In the first book, cold, severe, ascetic, self-serving Johannes Cabal was offset by his warm-hearted, charismatic, Lawful Good older brother Horst Cabal, who is working with him because reasons. Horst is the bishonen in the family and he's one of the most decent-natured vampires you'll ever meet. (Long story.) Kind-hearted, morally tormented, and a ladies' man: in fact, Horst is so much more fun to be around than Johannes that he bids fair to take over the first book, which is probably why he doesn't appear in the second. It's time to prove that Johannes Cabal can carry an entire plot by himself. And he does, with great aplomb. (Despite the cry of fandom at large, as if millions of voices had wailed HORST BABY COME BACK and were then stilled forever.)
Look, what's bothering you? It's the homoerotic aspect, isn't it? [...] Well, don't flatter yourself. It's just a transfusion, for crying out loud. --Horst on feeding from Johannes
The Fear Institute is apparently "Cabal goes to Lovecraft-land, as seen in The Dream-Quest of Unknown Kadath." It was never released in the States, for bullshit reasons; apparently the prospective US publishers screwed everyone by canceling at the last minute, and have yet to offer an explanation. This sucks, because Jonathan Howard loses out. He may not want to write a fourth book at this rate--which would suck for the readership, given that The Fear Institute ends on a cliffhanger by all accounts. I am about to go buy it on Kindle, as a reward to myself for getting through September.
Things I hope:
--Howard's complex style and dry humor will have developed even further than they had in the last book.

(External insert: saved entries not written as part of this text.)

-- ==== Sys2Proof/Machine/Bits.lean ====
section
/-! DEFINITION. Bit fields, byte order and integer helpers shared by the whole block (R7, R8, R12, R13). -/

namespace Sys2Proof.Machine

/-- Bits hi to lo of a number (R8). -/
def bitsOf (hi lo v : Nat) : Nat := v / 2 ^ lo % 2 ^ (hi + 1 - lo)

/-- Bit n of a number. -/
def bitOf (n v : Nat) : Bool := v.testBit n

/-- A number with bits hi to lo replaced by x. -/
def withBits (hi lo v x : Nat) : Nat :=
  v - bitsOf hi lo v * 2 ^ lo + x % 2 ^ (hi + 1 - lo) * 2 ^ lo

/-- 1 for true. -/
def boolBit (b : Bool) : Nat := if b then 1 else 0

/-- Whether an access is served: 4 or 8 bytes, naturally aligned (R537). -/
def accessOk (addr size : Nat) : Bool := (size = 4 || size = 8) && addr % size = 0

/-- Bit k set for every k below n that satisfies p. -/
def bitsWhere (n : Nat) (p : Nat → Bool) : Nat := (List.range n).foldl (fun v k => if p k then v + 2 ^ k else v) 0

/-- `n` bytes of `v`, least significant first (R7). -/
def leBytes : Nat → Nat → Bytes
  | 0, _ => []
  | n + 1, v => BitVec.ofNat 8 v :: leBytes n (v / 256)

/-- The number that little-endian bytes hold (R7). -/
def leNat : Bytes → Nat
  | [] => 0
  | b :: bs => b.toNat + 256 * leNat bs

/-- `n` bytes of `v`, most significant first (R7). -/
def beBytes (n v : Nat) : Bytes := (leBytes n v).reverse

/-- The number that bytes in network order hold (R7). -/
def beNat (bs : Bytes) : Nat := leNat bs.reverse

/-- `n` bytes of 0. -/
def zeros (n : Nat) : Bytes := List.replicate n 0

/-- Bytes off to off + n − 1; bytes past the end read as 0. -/
def sliceOf (bs : Bytes) (off n : Nat) : Bytes :=
  let x := (bs.drop off).take n
  x ++ zeros (n - x.length)

/-- Little-endian field of `n` bytes at `off`. -/
def leAt (bs : Bytes) (off n : Nat) : Nat := leNat (sliceOf bs off n)

/-- Network-order field of `n` bytes at `off`. -/
def beAt (bs : Bytes) (off n : Nat) : Nat := beNat (sliceOf bs off n)

/-- Byte at `off`, or 0 past the end. -/
def byteAt (bs : Bytes) (off : Nat) : Nat := (bs.getD off 0).toNat

/-- The bytes with `x` written at `off`. -/
def putAt (bs : Bytes) (off : Nat) (x : Bytes) : Bytes :=
  sliceOf bs 0 off ++ x ++ bs.drop (off + x.length)

/-- Whether every byte from off to off + n − 1 is 0. -/
def zeroAt (bs : Bytes) (off n : Nat) : Bool := (sliceOf bs off n).all (· == 0)

/-- Bytes xored pairwise, as long as the shorter. -/
def xorBytes (a b : Bytes) : Bytes := List.zipWith (· ^^^ ·) a b

/-- A two's complement number of `n` bits. -/
def signedOf (n v : Nat) : Int := if v % 2 ^ n < 2 ^ (n - 1) then (v % 2 ^ n : Nat) else (v % 2 ^ n : Nat) - (2 ^ n : Nat)

/-- The `n`-bit two's complement code of an integer. -/
def codeOf (n : Nat) (v : Int) : Nat := (v % (2 ^ n : Nat)).toNat

/-- `v` rounded up to a multiple of `m`. -/
def roundUp (v m : Nat) : Nat := (v + m - 1) / m * m

/-- Quotient rounded up. -/
def ceilDiv (a b : Nat) : Nat := (a + b - 1) / b

/-- a is older than b (R12). -/
def Gen.older (a b : Gen) : Bool := 1 ≤ (b - a).toNat && (b - a).toNat ≤ 15

/-- a is older than or equal to b (R12). -/
def Gen.olderEq (a b : Gen) : Bool := (b - a).toNat ≤ 15

/-- The least element of a list of numbers that satisfies `p`. -/
def leastWhere (p : Nat → Bool) (l : List Nat) : Option Nat :=
  l.foldl (fun acc x => if p x then (match acc with | none => some x | some y => some (min x y)) else acc) none

/-- The listed numbers below n. -/
def below (n : Nat) : List Nat := List.range n

/-- The first number below n that satisfies `p`. -/
def firstBelow (n : Nat) (p : Nat → Bool) : Option Nat := (below n).find? p

/-- Run `f` over a list of items from left to right. -/
def runOver {α σ : Type} (l : List α) (f : α → σ → σ) (s : σ) : σ := l.foldl (fun s x => f x s) s

end Sys2Proof.Machine
end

--The Dreamlands will be a fertile field for original worldbuilding.
--We'll get more backstory for Johannes.
--Horst will turn back up. (Judge me.)
Things I fear:
--There will be Lovecraftian send-ups out the wazoo, leaving little time for originality.
That's about it, really. Let's Do This.
OH also, I almost forgot: exquisite fanart showing Horst at an all-time low, as he first appears in the series (vampirized, severely depressed, filthy, and eating spiders). Here you go. The picture inspired this whole post, to be honest. Damn, it feels good to just sit around and gush about books with no goal greater than just gushing about books. Been working too hard lately.